Fall ‘99 Midterm

1: Polygon Filling (75 points)

Show the contents of the ET, AET, along with the events that change them while filling the following polygon: (10,10), (100,55), (100,120), (50,70), (10,100) where an edge connects each point to the next and the last back to the first.

2: Polygon Clipping (75 points)

Show the steps in applying the Sutherland-Hodgman Polygon clipping algorithm to the following polgon: .(-20,-30), (-20, 30), (20, 30), (20, 50), (10,50), (10,120), (120, 120), (120, 80), (70, 80), (70, 30), (110, 30), (110, -30) where an edge connects each point to the next and the last back to the first.

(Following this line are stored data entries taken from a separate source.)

-- ==== Sys2Proof/Safety.lean ====
section
/-! DEFINITION. What a safe state is: the invariants of 10_state.md R29, R34, R35, R36, R40, R46 and R47, of 20_memory.md R70 and of
30_encoding.md R112, in the terms the statements use; the bit strings of both units; and the notions of a response. -/

namespace Sys2Proof

/-! ## Kinds of commands -/

/-- The rows of spec/opcode_table.json: mask and match of each command word (30_encoding.md R93). -/
def opcodeRows : List (Word × Word) :=
  [(0xFFFF80FF, 0x00000001)] ++ cmdRows [0x02, 0x03, 0x04, 0x05, 0x06, 0x07, 0x08, 0x09, 0x0A, 0x0B, 0x0C] ++
    [(0xFFFFBFFF, 0x00000021)] ++ cmdRows [0x22, 0x23, 0x24, 0x27, 0x28, 0x29, 0x2A, 0x2B, 0x2C, 0x2D]
where
  cmdRows (ops : List Nat) : List (Word × Word) := ops.map fun op => (0xFFFFFFFF, BitVec.ofNat 32 op)

/-- The unit a command addresses: OPCODE bit 5 (30_encoding.md R91). -/
def Instr.unit (i : Instr) : Machine.UnitId := if (opcode i).testBit 5 then .du else .cu

/-- A command that takes a buffer (30_encoding.md R92). -/
def Instr.takesBuffer : Instr → Bool
  | .cConfig _ _ _ => false
  | .cSetInput => true
  | .cSetDict => true
  | .cDeflate => true
  | .cFlush => false
  | .cFinish => false
  | .cReset => false
  | .cIsFinished => false
  | .cIsNeedingInput => false
  | .cAdler => false
  | .cTotalIn => false
  | .cTotalOut => false
  | .dConfig _ => false
  | .dSetInput => true
  | .dSetDict => true
  | .dInflate => true
  | .dReset => false
  | .dIsFinished => false
  | .dIsNeedingInput => false
  | .dAdler => false
  | .dTotalIn => false
  | .dTotalOut => false
  | .dIsNeedingDict => false

/-- A command that is refused while its unit is aborted (60_exceptions.md R364). -/
def Instr.streamCommand : Instr → Bool
  | .cConfig _ _ _ => false
  | .cSetInput => true
  | .cSetDict => true
  | .cDeflate => true
  | .cFlush => true
  | .cFinish => true
  | .cReset => false
  | .cIsFinished => false
  | .cIsNeedingInput => false
  | .cAdler => false
  | .cTotalIn => false
  | .cTotalOut => false
  | .dConfig _ => false
  | .dSetInput => true
  | .dSetDict => true
  | .dInflate => true
  | .dReset => false
  | .dIsFinished => false
  | .dIsNeedingInput => false
  | .dAdler => false
  | .dTotalIn => false
  | .dTotalOut => false
  | .dIsNeedingDict => false

end Sys2Proof

namespace Sys2Proof.Machine

/-! ## Invariants -/

/-- Host memory is in canonical form and lists no address outside [0, 2^AW) (20_memory.md R70). -/
structure State.MemInv (s : State) : Prop where
  canonical : s.mem.wf = true
  inside : ∀ c ∈ s.mem, c.1 < 2 ^ s.params.aw

/-- The port: ARG_ADDR has AW bits (10_state.md R22), and ERRCODE is 0 with LASTERR 0, or the code of a listed error with LASTERR 1
(R23, 60_exceptions.md R363). -/
structure State.PortInv (s : State) : Prop where
  argAddr : s.port.argAddr < 2 ^ s.params.aw
  response : (s.port.errcode = 0 ∧ s.port.lasterr = false) ∨ ∃ e : Err, s.port.errcode = e.code ∧ s.port.lasterr = true

/-- Every nonzero element of an array of 2^depth elements is below a bound. -/
def Tbl.allBelow (depth : Nat) (t : Tbl) (bound : Nat) : Prop := ∀ i, t.get depth i = 0 ∨ t.get depth i < bound

/-- The CU between commands, `top` being 2^AW: 10_state.md R36 (a) to (g), with R26 and R27 (no command enters CLOSED, C_FAULT is
NONE), R29 (the binding), R30 and R33 (the ranges of window bytes and tokens), R32 (the ranges, as far as R162 and R167 keep
them: log 13), R34 (PBITS) and R35 (the sizes of the
frequency arrays). The last four fields say what makes these stay true: the engine is at its start in INIT (41_match_engine.md R165), only
the lazy algorithm holds a match from one position to the next, and that match ends inside the lookahead and is near enough. -/
structure CU.Inv (c : CU) (top : Nat) : Prop where
  positionLow : 1 ≤ c.strstart + c.lookahead
  strstartLow : 1 ≤ c.strstart
  positionHigh : c.strstart + c.lookahead ≤ 65536
  blockStart : c.blockStart ≤ c.strstart
  head : c.head.allBelow 15 (c.strstart + c.lookahead)
  prev : c.prev.allBelow 15 (c.strstart + c.lookahead)
  tokens : c.tokN < 16384
  nbits : c.out.nbits ≤ 15
  finish : c.finishReq = true → c.flushReq = true ∨ c.phase = .finished
  fresh : c.phase = .init ∨ c.phase = .setDict → c.out.fifo = [] ∧ c.out.nbits = 0 ∧ c.totalOut = 0
  notClosed : c.phase ≠ .closed
  fault : c.fault = none
  bindingLow : c.inPtr ≤ c.inEnd
  bindingHigh : c.inEnd ≤ top
  bits : c.out.bits.toNat < 2 ^ c.out.nbits
  matchLow : 2 ≤ c.matchLen
  matchHigh : c.matchLen ≤ 258
  matchStartHigh : c.matchStart ≤ 65535
  litSize : c.lit.freq.length = 286
  distSize : c.dist.freq.length = 30
  blSize : c.bl.freq.length = 19
  window : ∀ i, c.win.get 16 i < 256
  tokenRange : ∀ i, i < c.tokN → c.tokD.tok i ≤ 32768 ∧ c.tokL.tok i < 256
  atStart : c.phase = .init → c.strstart = 1 ∧ c.lookahead = 0 ∧ c.blockStart = 1 ∧ c.prevAvail = false
  heldLazily : (levelRow c.level).func ≠ .slow → c.matchLen = 2
  heldInside : c.matchLen = 2 ∨ c.matchLen ≤ c.lookahead + 1
  heldNear : c.matchLen = 2 ∨ (c.strstart : Int) - 1 - c.matchStart ≤ 32506

/-- The modes of the symbol loop (10_state.md R46 (b), R43, 44_decompressor.md R293). -/
def DMode.inSymbols : DMode → Bool
  | .huf => true
  | .hufLb => true
  | .hufD => true
  | .hufDb => true
  | .header => false
  | .dict => false
  | .blocks => false
  | .slen1 => false
  | .slen2 => false
  | .stored => false
  | .dyn => false
  | .chk => false
  | .fin => false

/-- The modes that read whole bytes (44_decompressor.md R285, R288, R289, R290, R297). -/
def DMode.byteAligned : DMode → Bool
  | .header => true
  | .dict => true
  | .slen1 => true
  | .slen2 => true
  | .stored => true
  | .chk => true
  | .blocks => false
  | .dyn => false
  | .huf => false
  | .hufLb => false
  | .hufD => false
  | .hufDb => false
  | .fin => false

/-- A vector of code lengths that the DU may decode with: no length above 15, not over-subscribed (30_encoding.md R112). -/
def acceptedLens (lens : List Nat) : Prop := (∀ l ∈ lens, l ≤ 15) ∧ oversubscribed lens = false

/-- The ranges and sizes of the header parser's registers (10_state.md R44). -/
structure DHState.Ranges (h : DHState) : Prop where
  hlit : 257 ≤ h.hlit ∧ h.hlit ≤ 288
  hdist : 1 ≤ h.hdist ∧ h.hdist ≤ 32
  hclen : 4 ≤ h.hclen ∧ h.hclen ≤ 19
  i : h.i ≤ 19
  metaSize : h.metaLen.length = 19
  index : h.index ≤ 320
  clSize : h.cl.length = 320

/-- The DU between commands, `top` being 2^AW: 10_state.md R46 (a) to (e), R39 (the least pending length and distance), R40 (the binding and
D_RES), R42 (D_FAULT is sticky), R44 (the parser's registers), R112 (the codes decoded with) and 45_huffman_decode.md R320. R320's D_CNT ≤ 15 holds of a unit that is not aborted; a decode error leaves up to 22
bits in the reservoir (log 12). -/
structure DU.Inv (d : DU) (top : Nat) : Prop where
  filled : d.filled ≤ d.hist
  hist : d.hist ≤ 65536
  rdist : d.rdist ≤ 32768
  finDrained : d.mode = .fin → d.filled = 0
  chkDrained : d.mode = .chk → d.filled = 0
  fresh : d.mode = .header ∨ d.mode = .dict → d.filled = 0 ∧ d.hist = 0
  raw : d.nohdr = true → d.mode ≠ .header ∧ d.mode ≠ .dict ∧ d.mode ≠ .chk
  bindingLow : d.inPtr ≤ d.inEnd
  bindingHigh : d.inEnd ≤ top
  reservoir : d.res.toNat < 2 ^ d.cnt
  count : d.cnt ≤ 22
  countRunning : d.fault = none → d.cnt ≤ 15
  sticky : ∀ e, d.fault = some e → e.sticky = true
  wend : d.wend < 65536
  lenLow : d.mode = .hufLb ∨ d.mode = .hufD ∨ d.mode = .hufDb → 3 ≤ d.rlen
  distLow : d.mode = .hufDb → 1 ≤ d.rdist
  headerRanges : d.dh.Ranges
  aligned : d.fault = none → d.mode.byteAligned = true → d.cnt % 8 = 0
  lenBits : d.fault = none → d.mode = .hufLb → d.needed ≤ 5 ∧ d.rlen + 2 ^ d.needed ≤ 259
  lenKnown : d.fault = none → d.mode = .hufD ∨ d.mode = .hufDb → d.rlen ≤ 258
  distBits : d.fault = none → d.mode = .hufDb → d.needed ≤ 13 ∧ d.rdist + 2 ^ d.needed ≤ 32769
  checksumBits : d.fault = none → d.mode = .dict ∨ d.mode = .chk → d.needed ≤ 32 ∧ d.needed % 8 = 0
  litCode : d.fault = none → d.mode.inSymbols = true → acceptedLens d.ltab.litLens
  distCode : d.fault = none → d.mode.inSymbols = true → acceptedLens d.dtab.distLens
  lengthsRead : d.fault = none → d.mode = .dyn → ∀ l ∈ d.dh.cl, l ≤ 15
  metaRead : d.fault = none → d.mode = .dyn → ∀ l ∈ d.dh.metaLen, l ≤ 7
  headerOpen : d.fault = none → d.mode = .dyn → d.dh.phase ≠ .done
  metaCode : d.fault = none → d.mode = .dyn → d.dh.phase = .sym ∨ d.dh.phase = .rep → oversubscribed d.dh.metaLen = false

/-- The whole machine between commands. -/
structure State.Inv (s : State) : Prop where
  mem : s.MemInv
  port : s.PortInv
  cu : s.cu.Inv (2 ^ s.params.aw)
  du : s.du.Inv (2 ^ s.params.aw)

/-! ## Bit strings -/

/-- The n low bits of a number, the least significant first (00_scope.md R14). -/
def bitsOf : Nat → Nat → List Bool
  | 0, _ => []
  | n + 1, v => (v % 2 == 1) :: bitsOf n (v / 2)

/-- The bits of a byte string as a stream: bit k is bit k mod 8 of byte k / 8 (00_scope.md R14, 20_memory.md R76). -/
def bitsOfBytes (bs : List Byte) : List Bool := bs.flatMap fun b => bitsOf 8 b.toNat

/-- The pending output as a bit string: PFIFO, then the PNBITS bits of the accumulator (40_bit_output.md R151). -/
def BitOut.stream (o : BitOut) : List Bool := bitsOfBytes o.fifo ++ bitsOf o.nbits o.bits.toNat

/-- The input of the DU as a bit string: the reservoir, then the bound bytes not yet read (45_huffman_decode.md R320). -/
def DU.stream (d : DU) (m : Memory) : List Bool := bitsOf d.cnt d.res.toNat ++ bitsOfBytes (m.readBytes d.inPtr (d.inEnd - d.inPtr))

/-- The number whose bits are given, the least significant first (00_scope.md R14, reading n bits). -/
def valueOf (bs : List Bool) : Nat := ofBits bs

/-- The l bits of a codeword in the order they are sent, the most significant first (00_scope.md R14, 20_memory.md R76). -/
def codeword (l c : Nat) : List Bool := (bitsOf l c).reverse

/-- The lengths that a sequence of code-length symbols stands for, after those already expanded (30_encoding.md R110). -/
def expandItems : List RleItem → List Nat → List Nat
  | [], acc => acc
  | r :: rs, acc =>
    expandItems rs
      (acc ++
        if r.sym = 16 then List.replicate (3 + r.xval) (acc.getLastD 0)
        else if r.sym = 17 then List.replicate (3 + r.xval) 0
        else if r.sym = 18 then List.replicate (11 + r.xval) 0
        else [r.sym])

/-! ## Responses -/

/-- The fault register of a unit. -/
def State.faultOf (s : State) : UnitId → Option Err
  | .cu => s.cu.fault
  | .du => s.du.fault

/-- s with the port's response registers written (60_exceptions.md R360, R361): nothing else changes. -/
def State.respond (s : State) (result : DWord) (errcode : Word) (lasterr : Bool) : State :=
  { s with port := { s.port with result := result, errcode := errcode, lasterr := lasterr } }

/-- An error response that changes nothing but the response registers, and counts no byte written (60_exceptions.md R361, classes
RANGE, ILLEGAL_COMMAND, ABORTED, INVALID_STATE and HAZARD). -/
def State.refuse (s : State) (errcode : Word) : State := s.respond 0 errcode true

/-- A success response (60_exceptions.md R360). -/
def State.ok (s : State) (result : DWord) : State := s.respond result 0 false

/-- The buffer (ARG_ADDR, ARG_LEN) lies in the address space (20_memory.md R72). -/
def State.fits (s : State) : Prop := s.port.argAddr + s.port.argLen.toNat ≤ 2 ^ s.params.aw

/-- An address of the output buffer's written part [ARG_ADDR, ARG_ADDR + n) (20_memory.md R79). -/
def State.wrote (s : State) (n a : Nat) : Prop := s.port.argAddr ≤ a ∧ a < s.port.argAddr + n

/-- The output buffer shares an address with the binding [p, e) (70_reset_and_hazards.md R398). -/
def State.outputMeets (s : State) (p e : Nat) : Prop :=
  0 < s.port.argLen.toNat ∧ p < e ∧ s.port.argAddr < e ∧ p < s.port.argAddr + s.port.argLen.toNat

/-! ## The start of a stream (70_reset_and_hazards.md R391) -/

/-- A Huffman tree whose frequencies are 0 and whose other elements keep their values, which R391 leaves unspecified. -/
def HuffTree.atStart (t : HuffTree) : HuffTree := { t with freq := List.replicate t.freq.length 0 }

/-- The CU column of R391 for a configuration: every element the rule specifies has its value, every other keeps c's. -/
def CU.startOfStream (c : CU) (level : Fin 10) (strategy : Strategy) (nohdr : Bool) : CU :=
  { level := level, strategy := strategy, nohdr := nohdr
    phase := if nohdr then .busy else .init
    flushReq := false, finishReq := false, dictSet := false, fault := none
    totalIn := 0, totalOut := 0, adler := 1, inPtr := 0, inEnd := 0
    win := c.win, head := .nil, prev := .nil
    strstart := 1, blockStart := 1, lookahead := 0, matchStart := 0, matchLen := 2, prevAvail := false
    tokD := c.tokD, tokL := c.tokL, tokN := 0, extra := 0
    out := { fifo := [], bits := 0, nbits := 0 }
    lit := c.lit.atStart, dist := c.dist.atStart, bl := c.bl.atStart }

/-- The DU column of R391 for a configuration: every element the rule specifies has its value, every other keeps d's. -/
def DU.startOfStream (d : DU) (nohdr : Bool) : DU :=
  { nohdr := nohdr, mode := if nohdr then .blocks else .header, fault := none
    last := false, needed := 0, readAdler := 0, adler := 1, ulen := 0, rlen := 0, rdist := 0
    totalOut := 0, bound := 0, inPtr := 0, inEnd := 0, res := 0, cnt := 0
    owin := d.owin, wend := 0, filled := 0, hist := 0, ltab := d.ltab, dtab := d.dtab, dh := d.dh }

/-! ## The output window and the bit reader -/

/-- What the bit reader needs to read right: 10_state.md R40 and 45_huffman_decode.md R320. -/
structure DU.ReaderInv (d : DU) : Prop where
  binding : d.inPtr ≤ d.inEnd
  reservoir : d.res.toNat < 2 ^ d.cnt
  count : d.cnt ≤ 15

/-- What the output window needs: 10_state.md R41. -/
structure DU.WindowInv (d : DU) : Prop where
  wend : d.wend < 65536
  filled : d.filled ≤ d.hist
  hist : d.hist ≤ 65536

/-- The bytes written to the output window and not yet delivered, oldest first (10_state.md R41). -/
def DU.pending (d : DU) : List Byte :=
  (List.range d.filled).map fun k => BitVec.ofNat 8 (d.owin.get 16 ((d.wend + 65536 - d.filled + k) % 65536))

/-- The byte k places before D_WEND (10_state.md R41, 30_encoding.md R111). -/
def DU.byteBack (d : DU) (k : Nat) : Byte := BitVec.ofNat 8 (d.owin.get 16 ((d.wend + 65536 - k) % 65536))

/-- The bytes of a stream, eight bits each. -/
def bytesOf : Nat → List Bool → List Byte
  | 0, _ => []
  | n + 1, bs => BitVec.ofNat 8 (valueOf (bs.take 8)) :: bytesOf n (bs.drop 8)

The clip rectangle stretches from x=0 to x=100, y=-10 to y=100, and the clipping should use the planes in the following order: Xmax, Xmin, Ymax, Ymin. You should use 1 (or preferably more) diagrams to show the state of the clipping after each pass, and label each of the new points

3: Transformations (75 points)

Say you have three polygonal drawing functions available to you:
void DrawSquare(void) //Draw a square centered at the origin with sides of length 1
void DrawCircle(void) //Draw a circle centered at the origin with diameter of length 1
void DrawTriangle(void) //Draw a triangle with the three corners (-1,0), (1,0), (0,1)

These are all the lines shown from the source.